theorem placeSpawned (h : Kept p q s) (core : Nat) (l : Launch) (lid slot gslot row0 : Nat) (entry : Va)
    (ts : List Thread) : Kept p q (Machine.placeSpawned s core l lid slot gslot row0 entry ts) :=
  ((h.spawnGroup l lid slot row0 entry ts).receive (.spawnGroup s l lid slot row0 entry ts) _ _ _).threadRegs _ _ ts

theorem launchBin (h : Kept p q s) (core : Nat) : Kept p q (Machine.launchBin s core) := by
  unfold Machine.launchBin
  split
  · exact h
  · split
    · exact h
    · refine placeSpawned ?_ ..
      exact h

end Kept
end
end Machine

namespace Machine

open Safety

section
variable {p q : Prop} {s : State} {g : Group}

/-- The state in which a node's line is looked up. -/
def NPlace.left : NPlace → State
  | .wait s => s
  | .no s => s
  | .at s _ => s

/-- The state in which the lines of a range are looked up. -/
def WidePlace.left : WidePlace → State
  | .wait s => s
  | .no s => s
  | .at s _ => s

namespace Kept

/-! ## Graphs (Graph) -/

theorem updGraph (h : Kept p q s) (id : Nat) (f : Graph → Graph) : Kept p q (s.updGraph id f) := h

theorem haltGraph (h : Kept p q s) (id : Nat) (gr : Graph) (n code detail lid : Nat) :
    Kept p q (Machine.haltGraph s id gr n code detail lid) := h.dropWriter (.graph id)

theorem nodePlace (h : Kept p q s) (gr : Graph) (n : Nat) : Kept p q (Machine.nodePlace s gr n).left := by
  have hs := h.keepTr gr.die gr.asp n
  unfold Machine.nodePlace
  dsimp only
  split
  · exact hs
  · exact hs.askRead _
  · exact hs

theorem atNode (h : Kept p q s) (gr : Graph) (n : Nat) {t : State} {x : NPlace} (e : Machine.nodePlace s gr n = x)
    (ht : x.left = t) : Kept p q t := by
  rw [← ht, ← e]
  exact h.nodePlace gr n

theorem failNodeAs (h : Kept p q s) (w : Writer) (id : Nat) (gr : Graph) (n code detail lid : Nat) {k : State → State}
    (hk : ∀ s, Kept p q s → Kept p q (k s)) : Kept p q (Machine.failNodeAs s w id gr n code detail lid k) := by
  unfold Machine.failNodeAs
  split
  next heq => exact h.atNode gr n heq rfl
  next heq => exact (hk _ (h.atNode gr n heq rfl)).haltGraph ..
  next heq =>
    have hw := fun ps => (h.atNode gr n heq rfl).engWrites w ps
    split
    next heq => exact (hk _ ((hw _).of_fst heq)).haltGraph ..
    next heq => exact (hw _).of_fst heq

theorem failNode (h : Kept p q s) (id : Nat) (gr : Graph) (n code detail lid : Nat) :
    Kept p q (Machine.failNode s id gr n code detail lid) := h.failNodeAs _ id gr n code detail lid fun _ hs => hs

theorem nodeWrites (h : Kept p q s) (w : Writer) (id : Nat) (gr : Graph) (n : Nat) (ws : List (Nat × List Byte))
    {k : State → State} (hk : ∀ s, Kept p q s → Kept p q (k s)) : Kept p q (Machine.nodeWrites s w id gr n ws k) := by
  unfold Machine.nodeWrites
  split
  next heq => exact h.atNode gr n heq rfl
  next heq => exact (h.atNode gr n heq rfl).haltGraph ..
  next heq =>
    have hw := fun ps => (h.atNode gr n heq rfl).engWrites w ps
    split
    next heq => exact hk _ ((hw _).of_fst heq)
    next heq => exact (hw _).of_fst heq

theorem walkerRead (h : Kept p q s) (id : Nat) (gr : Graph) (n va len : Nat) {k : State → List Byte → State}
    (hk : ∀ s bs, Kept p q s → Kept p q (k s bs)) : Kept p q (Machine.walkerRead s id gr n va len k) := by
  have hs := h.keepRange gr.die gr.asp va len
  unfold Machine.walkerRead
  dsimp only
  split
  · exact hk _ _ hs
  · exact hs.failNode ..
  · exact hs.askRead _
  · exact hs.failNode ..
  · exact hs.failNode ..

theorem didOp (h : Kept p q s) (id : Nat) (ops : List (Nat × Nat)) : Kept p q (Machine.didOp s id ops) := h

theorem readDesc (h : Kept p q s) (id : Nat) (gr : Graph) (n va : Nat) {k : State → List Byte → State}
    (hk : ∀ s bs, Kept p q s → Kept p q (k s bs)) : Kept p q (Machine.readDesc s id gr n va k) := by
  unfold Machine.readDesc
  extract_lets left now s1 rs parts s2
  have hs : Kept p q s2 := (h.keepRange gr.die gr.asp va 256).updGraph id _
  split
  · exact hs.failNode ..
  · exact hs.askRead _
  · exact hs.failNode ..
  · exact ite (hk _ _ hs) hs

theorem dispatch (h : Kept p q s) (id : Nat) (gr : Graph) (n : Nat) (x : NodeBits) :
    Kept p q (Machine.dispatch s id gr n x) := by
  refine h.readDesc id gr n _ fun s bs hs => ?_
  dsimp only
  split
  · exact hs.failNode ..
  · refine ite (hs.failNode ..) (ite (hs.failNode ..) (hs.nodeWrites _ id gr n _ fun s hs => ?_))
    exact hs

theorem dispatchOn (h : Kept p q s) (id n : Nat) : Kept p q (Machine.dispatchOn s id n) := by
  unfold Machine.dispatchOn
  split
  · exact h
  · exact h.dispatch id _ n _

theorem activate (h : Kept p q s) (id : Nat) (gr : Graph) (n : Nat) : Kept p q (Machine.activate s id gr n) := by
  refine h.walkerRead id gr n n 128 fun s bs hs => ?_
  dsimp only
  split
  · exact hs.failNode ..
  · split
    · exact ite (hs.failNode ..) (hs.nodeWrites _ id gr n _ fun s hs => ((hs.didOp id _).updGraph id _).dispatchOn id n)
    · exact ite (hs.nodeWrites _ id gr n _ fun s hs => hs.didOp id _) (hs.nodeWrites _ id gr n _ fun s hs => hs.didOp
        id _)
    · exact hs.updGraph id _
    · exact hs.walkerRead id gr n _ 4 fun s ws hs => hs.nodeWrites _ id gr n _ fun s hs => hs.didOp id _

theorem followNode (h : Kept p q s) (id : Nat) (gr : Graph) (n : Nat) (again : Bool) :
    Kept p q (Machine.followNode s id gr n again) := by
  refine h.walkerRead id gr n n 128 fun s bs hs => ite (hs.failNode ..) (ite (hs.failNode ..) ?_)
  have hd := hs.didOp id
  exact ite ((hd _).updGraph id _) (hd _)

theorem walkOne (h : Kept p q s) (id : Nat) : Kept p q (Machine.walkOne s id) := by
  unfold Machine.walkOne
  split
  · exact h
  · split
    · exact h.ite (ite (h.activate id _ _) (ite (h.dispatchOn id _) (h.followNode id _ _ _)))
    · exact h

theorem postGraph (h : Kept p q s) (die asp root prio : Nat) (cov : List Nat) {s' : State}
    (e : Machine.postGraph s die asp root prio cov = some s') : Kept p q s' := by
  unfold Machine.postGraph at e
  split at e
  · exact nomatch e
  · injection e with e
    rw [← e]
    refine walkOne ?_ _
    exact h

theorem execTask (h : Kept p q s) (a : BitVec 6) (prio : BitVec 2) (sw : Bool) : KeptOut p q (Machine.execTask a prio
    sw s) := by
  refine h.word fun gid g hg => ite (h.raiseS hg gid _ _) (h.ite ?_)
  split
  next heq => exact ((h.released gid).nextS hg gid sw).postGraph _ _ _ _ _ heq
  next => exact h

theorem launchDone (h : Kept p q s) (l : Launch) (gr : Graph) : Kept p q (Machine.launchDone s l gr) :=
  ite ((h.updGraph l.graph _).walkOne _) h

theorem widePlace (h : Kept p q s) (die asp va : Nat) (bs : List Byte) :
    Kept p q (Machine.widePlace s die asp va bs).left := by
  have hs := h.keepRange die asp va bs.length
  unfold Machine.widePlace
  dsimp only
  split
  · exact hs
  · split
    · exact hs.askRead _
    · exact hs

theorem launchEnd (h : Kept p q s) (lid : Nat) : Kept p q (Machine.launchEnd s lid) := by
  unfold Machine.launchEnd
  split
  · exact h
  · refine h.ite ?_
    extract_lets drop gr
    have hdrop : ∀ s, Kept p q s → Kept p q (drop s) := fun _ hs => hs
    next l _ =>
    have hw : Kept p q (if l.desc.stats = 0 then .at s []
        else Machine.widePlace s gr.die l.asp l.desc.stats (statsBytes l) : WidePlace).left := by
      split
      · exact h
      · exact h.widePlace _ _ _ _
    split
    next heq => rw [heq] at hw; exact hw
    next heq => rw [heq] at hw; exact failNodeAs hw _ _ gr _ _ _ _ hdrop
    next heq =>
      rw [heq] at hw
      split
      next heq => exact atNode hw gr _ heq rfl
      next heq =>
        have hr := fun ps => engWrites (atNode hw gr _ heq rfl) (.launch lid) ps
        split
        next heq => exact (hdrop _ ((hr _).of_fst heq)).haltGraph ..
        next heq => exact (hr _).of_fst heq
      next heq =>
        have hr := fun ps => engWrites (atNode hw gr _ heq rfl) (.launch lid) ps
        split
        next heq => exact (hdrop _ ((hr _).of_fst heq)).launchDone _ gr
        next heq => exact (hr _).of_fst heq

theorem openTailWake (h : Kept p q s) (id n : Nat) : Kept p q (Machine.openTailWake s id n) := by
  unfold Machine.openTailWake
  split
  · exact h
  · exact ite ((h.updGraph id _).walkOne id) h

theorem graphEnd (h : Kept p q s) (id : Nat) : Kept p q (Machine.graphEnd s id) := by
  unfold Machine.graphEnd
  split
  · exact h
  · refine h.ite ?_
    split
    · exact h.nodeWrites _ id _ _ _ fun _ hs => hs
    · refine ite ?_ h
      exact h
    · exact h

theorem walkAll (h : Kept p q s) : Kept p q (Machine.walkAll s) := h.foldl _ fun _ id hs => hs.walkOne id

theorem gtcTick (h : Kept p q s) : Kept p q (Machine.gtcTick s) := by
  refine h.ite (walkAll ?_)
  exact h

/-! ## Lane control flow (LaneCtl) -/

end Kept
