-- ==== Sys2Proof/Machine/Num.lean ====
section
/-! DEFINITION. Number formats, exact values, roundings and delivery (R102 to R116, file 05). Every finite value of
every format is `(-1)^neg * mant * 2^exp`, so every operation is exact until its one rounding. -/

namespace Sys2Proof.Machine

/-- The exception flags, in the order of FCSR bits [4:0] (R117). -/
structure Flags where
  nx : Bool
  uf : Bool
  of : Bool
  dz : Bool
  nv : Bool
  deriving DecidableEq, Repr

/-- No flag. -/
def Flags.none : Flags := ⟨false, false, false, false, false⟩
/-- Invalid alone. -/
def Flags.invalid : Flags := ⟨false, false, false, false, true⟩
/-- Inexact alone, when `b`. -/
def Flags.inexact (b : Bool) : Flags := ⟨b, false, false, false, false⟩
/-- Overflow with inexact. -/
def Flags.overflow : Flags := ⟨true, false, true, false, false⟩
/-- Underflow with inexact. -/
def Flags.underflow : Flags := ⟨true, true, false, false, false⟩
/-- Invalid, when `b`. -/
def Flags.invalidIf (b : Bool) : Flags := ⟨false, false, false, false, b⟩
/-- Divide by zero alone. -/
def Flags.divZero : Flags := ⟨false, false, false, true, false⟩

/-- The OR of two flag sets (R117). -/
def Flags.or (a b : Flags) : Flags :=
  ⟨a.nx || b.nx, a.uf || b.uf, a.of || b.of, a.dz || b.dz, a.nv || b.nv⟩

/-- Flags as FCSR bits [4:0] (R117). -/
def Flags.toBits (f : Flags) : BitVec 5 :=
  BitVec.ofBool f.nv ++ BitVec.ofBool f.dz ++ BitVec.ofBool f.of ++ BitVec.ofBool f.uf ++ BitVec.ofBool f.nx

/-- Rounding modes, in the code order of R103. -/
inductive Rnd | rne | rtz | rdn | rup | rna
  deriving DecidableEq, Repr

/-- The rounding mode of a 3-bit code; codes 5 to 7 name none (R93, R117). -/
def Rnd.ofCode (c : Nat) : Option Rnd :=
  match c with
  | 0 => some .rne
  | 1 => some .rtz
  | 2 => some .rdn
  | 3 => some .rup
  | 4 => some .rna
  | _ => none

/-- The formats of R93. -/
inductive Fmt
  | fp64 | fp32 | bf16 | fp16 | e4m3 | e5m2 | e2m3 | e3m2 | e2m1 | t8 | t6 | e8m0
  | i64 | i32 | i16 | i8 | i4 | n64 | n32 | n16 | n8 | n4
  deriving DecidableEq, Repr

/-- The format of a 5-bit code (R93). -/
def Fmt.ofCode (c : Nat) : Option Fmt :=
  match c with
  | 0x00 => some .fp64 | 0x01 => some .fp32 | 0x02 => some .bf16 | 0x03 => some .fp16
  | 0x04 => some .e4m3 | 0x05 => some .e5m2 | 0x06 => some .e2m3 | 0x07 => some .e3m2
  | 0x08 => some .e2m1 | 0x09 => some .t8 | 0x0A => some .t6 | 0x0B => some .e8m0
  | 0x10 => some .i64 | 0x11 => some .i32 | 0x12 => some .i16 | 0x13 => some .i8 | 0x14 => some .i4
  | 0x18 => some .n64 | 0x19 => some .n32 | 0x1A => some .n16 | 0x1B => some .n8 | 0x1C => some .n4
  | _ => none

.....

▶ _What to work on_
What are the lines, exactly as written above, from the line with "def Flags.overflow : Flags" to the line with "0x07 => some .e3m2", both included? Output only those.

▶ _Solved exercise_
def Flags.overflow : Flags := ⟨true, false, true, false, false⟩
/-- Underflow with inexact. -/
def Flags.underflow : Flags := ⟨true, true, false, false, false⟩
/-- Invalid, when `b`. -/
def Flags.invalidIf (b : Bool) : Flags := ⟨false, false, false, false, b⟩
/-- Divide by zero alone. -/
def Flags.divZero : Flags := ⟨false, false, false, true, false⟩

/-- The OR of two flag sets (R117). -/
def Flags.or (a b : Flags) : Flags :=
  ⟨a.nx || b.nx, a.uf || b.uf, a.of || b.of, a.dz || b.dz, a.nv || b.nv⟩

/-- Flags as FCSR bits [4:0] (R117). -/
def Flags.toBits (f : Flags) : BitVec 5 :=
  BitVec.ofBool f.nv ++ BitVec.ofBool f.dz ++ BitVec.ofBool f.of ++ BitVec.ofBool f.uf ++ BitVec.ofBool f.nx

/-- Rounding modes, in the code order of R103. -/
inductive Rnd | rne | rtz | rdn | rup | rna
  deriving DecidableEq, Repr

/-- The rounding mode of a 3-bit code; codes 5 to 7 name none (R93, R117). -/
def Rnd.ofCode (c : Nat) : Option Rnd :=
  match c with
  | 0 => some .rne
  | 1 => some .rtz
  | 2 => some .rdn
  | 3 => some .rup
  | 4 => some .rna
  | _ => none

/-- The formats of R93. -/
inductive Fmt
  | fp64 | fp32 | bf16 | fp16 | e4m3 | e5m2 | e2m3 | e3m2 | e2m1 | t8 | t6 | e8m0
  | i64 | i32 | i16 | i8 | i4 | n64 | n32 | n16 | n8 | n4
  deriving DecidableEq, Repr

/-- The format of a 5-bit code (R93). -/
def Fmt.ofCode (c : Nat) : Option Fmt :=
  match c with
  | 0x00 => some .fp64 | 0x01 => some .fp32 | 0x02 => some .bf16 | 0x03 => some .fp16
  | 0x04 => some .e4m3 | 0x05 => some .e5m2 | 0x06 => some .e2m3 | 0x07 => some .e3m2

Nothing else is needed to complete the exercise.